From the first line of the entries below, reproduce everything exactly through the line with "refine ⟨⟨_, rfl, inPin_settles", and nothing more.
BEGIN INPUT
/-! ### The statement -/

/-- Settles O52: each of the commands by the effect that its guard admits; what a report changes spares the power unit. -/
theorem powerCommandsComplete : Obligations.PowerCommandsComplete := by
  intro m i s
  refine ⟨⟨_, rfl, inPin_settles i s⟩, fun hv => ⟨_, rfl, inPin_absorbs hv⟩, fun hv hl ha hp => ⟨_, rfl, inFilter_takes hv hl ha hp⟩,
    fun hv ha hm hb hp => ⟨_, rfl, inStuck_sets hv ha hm hb hp⟩, fun v hv h4 => ⟨_, rfl, ?_⟩, fun h1 hg hp => ⟨_, rfl, shutdown2_enters h1 hg hp⟩,
    fun h2 hp => ⟨_, rfl, shutdown3_enters h2 hp⟩,
    fun h3 hr => ⟨fun hret => ⟨_, rfl, shutdown4_enters h3 hr hret⟩, fun hret => ⟨_, rfl, ?_⟩⟩, fun hs => ⟨_, rfl, supplyFail_leaves hs⟩,
    fun v hreach hl h4 hlt => ⟨_, rfl, ?_⟩, fun v hreach hn h8 hlo hhi => ⟨_, rfl, ?_⟩, fun hreach hr hs => ⟨_, rfl, ?_⟩,
    fun h => ⟨_, rfl, ?_⟩, ⟨_, rfl, get_set_same F.PWR_KALATCH_MAINS (by decide) (by decide) 0 s⟩, fun h => ⟨_, rfl, kaAlarm_latches h⟩,
    ⟨_, rfl, vkaLoss_clears s⟩⟩
  · obtain ⟨hvpk, hvpks⟩ := halfCycle_peaks v.isLt hv h4
    exact ⟨hvpk, hvpks, halfCycle_low v.isLt hv, halfCycle_return v.isLt hv h4⟩
  · rw [shutdown4_run h3 hr, hret, if_pos rfl]
    exact sysReset_shutdown _
  · obtain ⟨b, r, l, w, hrun⟩ := arrive_atTarget hreach 0xFF v.toNat (.seq (unbuf m (R.PWR_MCFG.addr 0)) (wrMcfg m v.toNat (fullMask 2)))
    have hget := wrMcfg_stores (m := m) (s := (unbuf m (R.PWR_MCFG.addr 0)).run (atTarget b r l w s)) hl h4 hlt
    rw [arrivePair, hrun, run_seq]
    exact ⟨hget _ (by simp), hget _ (by simp), hget _ (by simp), hget _ (by simp), hget _ (by simp), hget _ (by simp)⟩
  · obtain ⟨b, r, l, w, hrun⟩ := arrive_atTarget hreach 0xFF v.toNat (.seq (unbuf m (R.PWR_JHOST.addr 0)) (wrJhost m v.toNat (fullMask 2)))
    rw [arrivePair, hrun, run_seq]
    exact wrJhost_stores (s := (unbuf m (R.PWR_JHOST.addr 0)).run (atTarget b r l w s)) hn h8 hlo hhi
  · obtain ⟨b, r, l, w, hrun⟩ := arrive_atTarget hreach 0xF 1 (wrLp m 1 (fullMask 1))
    rw [hrun]
    exact wrLp_listens (s := atTarget b r l w s) hr hs
  · rw [run_look, h, onlyIf_true]
    exact get_set_same F.PWR_KALATCH_TAMPER (by decide) (by decide) 0 s

end Sys2Proof.Machine
end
END INPUT
**TASK RESULT**.
/-! ### The statement -/

/-- Settles O52: each of the commands by the effect that its guard admits; what a report changes spares the power unit. -/
theorem powerCommandsComplete : Obligations.PowerCommandsComplete := by
  intro m i s
  refine ⟨⟨_, rfl, inPin_settles i s⟩, fun hv => ⟨_, rfl, inPin_absorbs hv⟩, fun hv hl ha hp => ⟨_, rfl, inFilter_takes hv hl ha hp⟩,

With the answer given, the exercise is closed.